What was that guy's name that you dated that wore the leotard?
Pants 0. Shit 1.
False alarm it was margarita mix all over my hands not blood
seeing two hook-ups in tagged in the same picture will send chills down anyone's spine.
We talked him into tasing himself.
Omg 230 lb butch lesbian with a mustache grabbed my dick. I need an adult
Ran into my neighbor that's always crying. I wonder if she's like; "I ran into my neighbor who's always playing with her vibrator?"
Whatever you didn't send me pics of you topless making bacon
We hotboxed his closet and accidentally lit some of his shirts on fire... do we have a fire extinguisher?

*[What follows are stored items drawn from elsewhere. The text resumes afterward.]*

-- ==== Sys2Proof/Tests/Slice0.lean ====
section
/-! SUPPORT. The model's own tests. Every expected value is from spec/: the worked encodings (R81), the
vectors of spec/95_test_vectors.md (V-..., P1 to P5), or a rule. And the witnesses: for every obligation with
hypotheses, a concrete state and operands that meet all of them together. -/

namespace Sys2Proof.Tests

open Sys2Proof Sys2Proof.Machine

/-! ### Helpers -/

/-- A reading of the next state, if there is one. -/
def after {α : Type} (r : Result) (f : State → α) : Option α :=
  match r with
  | .next t => some (f t)
  | .fault _ => none
  | .refused _ => none

/-- The last event of the trace. -/
def said (r : Result) : Option Event := (after r fun t => t.trace.getLast?).join

/-- An idle block with 4 slots, the fourth vector pixels of V-B in it. -/
def idle : State :=
  { State.reset with
    buf := [⟨255, 0, 0, 100⟩, ⟨0, 255, 0, 100⟩, ⟨0, 0, 255, -1⟩, ⟨-5, 300, 256, 200⟩] }

/-- The block with another configuration, all slots black. -/
def black (c : Cfg) : State := State.construct c

/-- A block in a phase of a run, one callback registered. -/
def running (c : Cfg) (p : Phase) : State := { State.construct c with sched := .running, phase := p, cblist := [7] }

/-- A block in a phase of the drain after the cycle limit. -/
def draining (c : Cfg) (p : Phase) : State :=
  { State.construct c with
    sched := .draining, phase := p, exitReason := .cycleLimit, firstReason := .cycleLimit }

/-- A block whose run is over. -/
def stopped (c : Cfg) : State :=
  { State.construct c with
    sched := .stopped, phase := .pClose, closed := true, exitReason := .cycleLimit
    firstReason := .cycleLimit }

/-- A configuration with hooks and a duration. -/
def hooked : Cfg := { Cfg.atReset with initHook := some 8, shutdownHook := some 9, duration := some 25 }

/-- Mode H. -/
def modeH : Cfg := { Cfg.atReset with mode := .scaleViaHeader }

/-- A configuration with an offending order (V-O6). -/
def gapped : Cfg := { Cfg.atReset with n := 10, lorder := some [(0, 2), (4, 9)] }

/-! ### WellFormed: each check refuses an ill-formed term -/

theorem test_wf_set_index : (Instr.set (2 ^ 24) 0 0 0 0).wellFormed = false := by decide
theorem test_wf_set_red : (Instr.set 0 32768 0 0 0).wellFormed = false := by decide
theorem test_wf_set_green : (Instr.set 0 0 (-32769) 0 0).wellFormed = false := by decide
theorem test_wf_set_blue : (Instr.set 0 0 0 32768 0).wellFormed = false := by decide
theorem test_wf_set_brightness : (Instr.set 0 0 0 0 (-32769)).wellFormed = false := by decide
theorem test_wf_setrgb_index : (Instr.setrgb (2 ^ 24) 0 0 0).wellFormed = false := by decide
theorem test_wf_setrgb_brightness : (Instr.setrgb 0 0 0 32768).wellFormed = false := by decide
theorem test_wf_get_index : (Instr.get (2 ^ 24)).wellFormed = false := by decide
theorem test_wf_rotate_count : (Instr.rotate (2 ^ 31)).wellFormed = false := by decide
theorem test_wf_encode_field : (Instr.encode 0 0 0 32768).wellFormed = false := by decide
theorem test_wf_regcb_handle : (Instr.regcb (2 ^ 16)).wellFormed = false := by decide
theorem test_wf_extremes :
    (Instr.set (2 ^ 24 - 1) (-32768) 32767 (-32768) 32767).wellFormed = true ∧
    (Instr.rotate (-2 ^ 31)).wellFormed = true ∧ (Instr.regcb 65535).wellFormed = true := by decide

You were so calm and collected as you strolled out the door with 40 mcdonalds cups in your arms. It was legendary.
I'm sorry I came to your house drunk and fed pizza to your dog.
I Pavlov-trained him by smacking him in the nuts anytime I caught him looking at another girl in public. To this day, he's afraid to break eye contact with me in a restaurant if a tall busty blonde walks in.
I can't wait for you to tell me about your sex.
It's a short, short story.
Today's hangover is probably top 3 of all time. Just threw up in an envelope. I'm on the ferry and didn't want to get out to puke over the side because I thought I might fall in the river.
You were licking skittles to check if they were "halucinateizers" so no, you are not leaving the house while on antibiotics.